1The state of the edges of the panel and the condition of the halo were kindly related to me in May 1984 by Anne Fabre and Philippe Costamagna who had studied the panel out of its frame. They also pointed out the details at the lower left that are visible with the portrait in its frame but not in published photographs of the painting.
2 Freedberg, 1961, I, 207, II, Fig. 269.
3 It is highly unlikely that the picture is a devotional image of the Magdalen, but rather a portrait modestly in her guise. For similar later paintings by Pontormo (Fig.Pontormo) and Puligo, see Costamagna, 1994, 72, 195, Cat. 55 (the copy of Pontormo’s saint as a portrait of Francesca Capponi), and Anne Fabre and Marilena Mosco in Maddalena, 1986, 73–74, no. 14, with Fig. (Fig.Puligo, Florence). A much later Portrait of a Young Woman Holding A Skull (Louisville, Speed Art Museum, inv. no. 66.8; Terisio Pignatti, Veronese, Venice, 1976, I, 191, A168, II, Fig. 866), attributed to Veronese but seems instead by Fasolo, shows a girl of seventeen, in 1574, giving a record of her appearance at the time that she was about to enter a convent, as indicated by inscriptions (Fig.Veronese). A fine Portrait of a Woman as the Magdalen, attributed to Puligo (Fig.Puligo, Ottawa) is almost identical to a Portrait of a Woman as St. Barbara, also given to Puligo (Fig.Puligo, St. Petersburg), as discussed by Elena Capretti, in Franklin, 2005, 171–172, with Figs. I have not made a study of female portraits identified with female saints, but except for the Puligo portrait in St. Petersburg I know none other than those showing Mary Magdalen, nor any done earlier than Rosso’s, although Capretti indicates others but cites no examples.

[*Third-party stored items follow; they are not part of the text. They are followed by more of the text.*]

/-- The Navigator of a partition takes the first STEP in round robin that may begin. -/
def navigate (p : Nat) (s : State) : State :=
  (robin ((s.part p).bind (·.lastRing)) (ringsWithStep s p)).foldl (fun s n => tryStep n s) s

/-- A STEP has been read: the Navigator of its context's partition chooses among those that are ready. -/
def takeStep (ring : RingId) (h : DescHdr) (kind : Byte) (program : W16) (cnt : W32) (s : State) : State :=
  match takeable s ring.val with
  | none => s
  | some (_, k) =>
    if h.read = .failed || (Desc.step kind program cnt).invalid then takeDesc ring h (.step kind program cnt) [] .ok s
    else
      let s := { s with sq := s.sq.modify ring.val (fun q => { q with step := some ⟨h, kind, program, cnt⟩ }) }
      if stepsAllowed s then navigate k.part.val s
      else wakeForStep s

/-! ### Commands -/

def execNopDescriptor (ring : RingId) (h : DescHdr) (s : State) : Out := done s (takeDesc ring h .nop [] .ok)
def execStepDecode (ring : RingId) (h : DescHdr) (program : W16) (s : State) : Out := done s (takeStep ring h 0 program 0)
def execStepPrefill (ring : RingId) (h : DescHdr) (program : W16) (count : W32) (s : State) : Out :=
  done s (takeStep ring h 1 program count)
def execStepTraining (ring : RingId) (h : DescHdr) (program : W16) (count : W32) (s : State) : Out :=
  done s (takeStep ring h 2 program count)
def execProgramLoad (ring : RingId) (h : DescHdr) (program : W16) (count : W32) (hostAddr : W64) (bytes : List Byte) (body : HostRead)
    (s : State) : Out :=
  done s (takeDesc ring h (.programLoad program count hostAddr) bytes (if count = 0 then .ok else body))
def execProgramUnload (ring : RingId) (h : DescHdr) (program : W16) (s : State) : Out :=
  done s (takeDesc ring h (.programUnload program) [] .ok)
def execSeqAdmit (ring : RingId) (h : DescHdr) (a : AdmitArgs) (s : State) : Out := done s (takeDesc ring h (.seqAdmit a) [] .ok)
def execSeqCancel (ring : RingId) (h : DescHdr) (slot : W32) (s : State) : Out := done s (takeDesc ring h (.seqCancel slot) [] .ok)
def execSeqRetire (ring : RingId) (h : DescHdr) (slot : W32) (s : State) : Out := done s (takeDesc ring h (.seqRetire slot) [] .ok)
def execWrite (ring : RingId) (h : DescHdr) (hostAddr : W64) (ssAddr : BitVec 36) (length : W64) (bytes : List Byte) (body : HostRead)
    (s : State) : Out :=
  done s (takeDesc ring h (.write hostAddr ssAddr length) bytes (if length = 0 then .ok else body))
def execRead (ring : RingId) (h : DescHdr) (hostAddr : W64) (ssAddr : BitVec 36) (length : W64) (s : State) : Out :=
  done s (takeDesc ring h (.read hostAddr ssAddr length) [] .ok)

/-- A descriptor of a reserved TYPE, a STEP of a reserved KIND, or one that exceeds a limit: the type is the one it was read with. -/
def reservedDesc (ring : RingId) (h : DescHdr) (type : Byte) (s : State) : State :=
  match takeable s ring.val with
  | none => s
  | some (q, _) =>
    let s := readEntry ring.val q s
    if h.read = .failed then completeDesc ring.val q.cons h.tag type h.irqNow { status := stHostRead } (setErr q.fn.val errHostRead s)
    else completeDesc ring.val q.cons h.tag type h.irqNow { status := stDesc } (forwardDesc ring.val q (.reserved type) h [] s)

def execDescReservedType (ring : RingId) (h : DescHdr) (type : Byte) (s : State) : Out := done s (reservedDesc ring h type)

end Sys2Proof.Machine
end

The extensive and fully illustrated Maddalena catalogue of 1986 gives no examples of a portrait of a woman, identified with the Magdalen, earlier than Puligo’s portrait in the Palazzo Pitti of ca. 1525.
It is just possible that Rosso’s portrait is of Magdalena di Leonardo for whom he stood as a witness to her appointment of her husband as her legal male guardian, or mundualdus, and her renunciation of an inheritance from her late brother Alessandro (see DOC.1e and Waldman, 2000, 612, and n. 43). Unfortunately, I do not know Magdalena di Leonardo’s age in March of 1514. On the appointment of a mundualdus, see Thomas Kuehn, Law, Family, and Women: Toward a Legal Anthropology of Renaissance Italy, Chicago, 1991, Chapter 9, 212–237, 353–363.